Trimmed skin samples were fixed in 2% glutaraldehyde and 2% paraformaldehyde in 0.1 M sodium cacodylate buffer, pH7.4, overnight. Samples were submitted to and processed by the Electronic Microscopy Resource Lab (EMRL), a core facility at UPenn. Images were taken using Morada CCD and iTEM (Olympus) software.

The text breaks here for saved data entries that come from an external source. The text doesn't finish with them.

-- ==== Sys2Proof/Laws/Tbl.lean ====
section
/-! SUPPORT. Laws/Tbl.lean: the laws of numbered stores: a read after a write, the entries a write leaves alone, and the
canonical form, which every operation keeps. -/

namespace Sys2Proof.Machine

variable {α : Type}

@[simp] theorem Tbl.get_nil (n : Nat) : Tbl.get ([] : Tbl α) n = none := rfl

theorem Tbl.get_cons (k : Nat) (b : α) (t : Tbl α) (n : Nat) :
    Tbl.get ((k, b) :: t) n = if k = n then some b else Tbl.get t n := rfl

/-- A read of the entry just written. -/
@[simp] theorem Tbl.get_put_same (t : Tbl α) (n : Nat) (a : α) : (t.put n a).get n = some a := by
  induction t with
  | nil => simp [Tbl.put, Tbl.get]
  | cons e t ih =>
    obtain ⟨k, b⟩ := e
    simp only [Tbl.put]
    split
    · simp [Tbl.get]
    · split
      · simp [Tbl.get]
      · next h => simp only [Tbl.get]; rw [if_neg (fun e => h e.symm)]; exact ih

/-- A write leaves every other entry alone. -/
theorem Tbl.get_put_ne (t : Tbl α) {n m : Nat} (h : m ≠ n) (a : α) : (t.put n a).get m = t.get m := by
  induction t with
  | nil => simp [Tbl.put, Tbl.get, h.symm]
  | cons e t ih =>
    obtain ⟨k, b⟩ := e
    simp only [Tbl.put]
    split
    · simp [Tbl.get, h.symm]
    · split
      · next h' => subst h'; simp [Tbl.get, h.symm]
      · simp only [Tbl.get, ih]

theorem Tbl.get_put (t : Tbl α) (n m : Nat) (a : α) : (t.put n a).get m = if m = n then some a else t.get m := by
  split
  · next h => subst h; simp
  · next h => exact Tbl.get_put_ne t h a

/-- An entry deleted is empty. -/
@[simp] theorem Tbl.get_del_same (t : Tbl α) (n : Nat) : (t.del n).get n = none := by
  induction t with
  | nil => rfl
  | cons e t ih =>
    obtain ⟨k, b⟩ := e
    simp only [Tbl.del]
    split
    · exact ih
    · next h => simp [Tbl.get, h, ih]

/-- A deletion leaves every other entry alone. -/
theorem Tbl.get_del_ne (t : Tbl α) {n m : Nat} (h : m ≠ n) : (t.del n).get m = t.get m := by
  induction t with
  | nil => rfl
  | cons e t ih =>
    obtain ⟨k, b⟩ := e
    simp only [Tbl.del]
    split
    · next h' => subst h'; simp [Tbl.get, h.symm, ih]
    · simp only [Tbl.get, ih]

theorem Tbl.get_upd_same (t : Tbl α) (n : Nat) (f : α → α) : (t.upd n f).get n = (t.get n).map f := by
  unfold Tbl.upd; cases h : t.get n <;> simp [h]

theorem Tbl.get_upd_ne (t : Tbl α) {n m : Nat} (h : m ≠ n) (f : α → α) : (t.upd n f).get m = t.get m := by
  unfold Tbl.upd; cases h' : t.get n <;> simp [Tbl.get_put_ne _ h]

/-! ## The canonical form -/

theorem Tbl.wf_cons (k : Nat) (b : α) (t : Tbl α) :
    Tbl.wf ((k, b) :: t) = true ↔ (∀ e ∈ t, k < e.1) ∧ t.wf = true := by
  simp [Tbl.wf]

theorem Tbl.mem_put (t : Tbl α) (n : Nat) (a : α) (e : Nat × α) (h : e ∈ t.put n a) : e = (n, a) ∨ e ∈ t := by
  induction t with
  | nil => simpa [Tbl.put] using h
  | cons x t ih =>
    obtain ⟨k, b⟩ := x
    simp only [Tbl.put] at h
    split at h
    · simpa using h
    · split at h
      · next h' => subst h'; rcases List.mem_cons.1 h with h | h <;> simp [h]
      · rcases List.mem_cons.1 h with h | h
        · simp [h]
        · rcases ih h with h | h <;> simp [h]

/-- A write keeps the numbers strictly rising. -/
theorem Tbl.wf_put (t : Tbl α) (n : Nat) (a : α) (h : t.wf = true) : (t.put n a).wf = true := by
  induction t with
  | nil => rfl
  | cons e t ih =>
    obtain ⟨k, b⟩ := e
    obtain ⟨h1, h2⟩ := (Tbl.wf_cons k b t).1 h
    simp only [Tbl.put]
    split
    · next h' =>
      refine (Tbl.wf_cons _ _ _).2 ⟨fun e he => ?_, h⟩
      rcases List.mem_cons.1 he with he | he
      · simpa [he] using h'
      · exact Nat.lt_trans h' (h1 e he)
    · split
      · next h' => subst h'; exact (Tbl.wf_cons _ _ _).2 ⟨h1, h2⟩
      · refine (Tbl.wf_cons _ _ _).2 ⟨fun e he => ?_, ih h2⟩
        rcases Tbl.mem_put t n a e he with he | he
        · rw [he]; show k < n; omega
        · exact h1 e he

theorem Tbl.mem_del (t : Tbl α) (n : Nat) (e : Nat × α) (h : e ∈ t.del n) : e ∈ t := by
  induction t with
  | nil => exact h
  | cons x t ih =>
    obtain ⟨k, b⟩ := x
    simp only [Tbl.del] at h
    split at h
    · simp [ih h]
    · rcases List.mem_cons.1 h with h | h
      · simp [h]
      · simp [ih h]

/-- A deletion keeps the numbers strictly rising. -/
theorem Tbl.wf_del (t : Tbl α) (n : Nat) (h : t.wf = true) : (t.del n).wf = true := by
  induction t with
  | nil => rfl
  | cons e t ih =>
    obtain ⟨k, b⟩ := e
    obtain ⟨h1, h2⟩ := (Tbl.wf_cons k b t).1 h
    simp only [Tbl.del]
    split
    · exact ih h2
    · exact (Tbl.wf_cons _ _ _).2 ⟨fun e he => h1 e (Tbl.mem_del t n e he), ih h2⟩

theorem Tbl.wf_set (t : Tbl α) (n : Nat) (o : Option α) (h : t.wf = true) : (t.set n o).wf = true := by
  cases o with
  | none => exact Tbl.wf_del t n h
  | some a => exact Tbl.wf_put t n a h

theorem Tbl.wf_upd (t : Tbl α) (n : Nat) (f : α → α) (h : t.wf = true) : (t.upd n f).wf = true := by
  unfold Tbl.upd
  split
  · exact Tbl.wf_put t n _ h
  · exact h

end Sys2Proof.Machine
end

Statistics and reproducibility

Data are expressed as column bar graphs and scatter plots. When comparing multiple groups in this manuscript, statistical analyses were conducted as follows: comparisons between the untreated group and each treated group (1 min, 3 min, and 5 min) were performed using the Mann-Whitney U test. Differences among all groups were assessed using the Kruskal-Wallis test. For pairwise comparisons among the treated groups (1 min vs. 3 min, 1 min vs. 5 min, and 3 min vs. 5 min), one-way ANOVA with Sidak’s multiple-comparisons correction was applied. Unpaired Student’s t-test or Mann-Whitney U-test was performed to analyze data sets with two groups. Statistical calculations were performed using the Prism software package (GraphPad). To evaluate the relationship between stress duration and vesicle size, a Spearman’s rank correlation analysis was performed using GraphPad Prism. This nonparametric test was chosen due to the non-normal distribution of vesicle size data. Correlation strength and significance were determined based on the correlation coefficient (r) and the corresponding p-value. No statistical method was used to predetermine sample size.

Reporting summary

Further information on research design is available in the Nature Portfolio Reporting Summary linked to this article.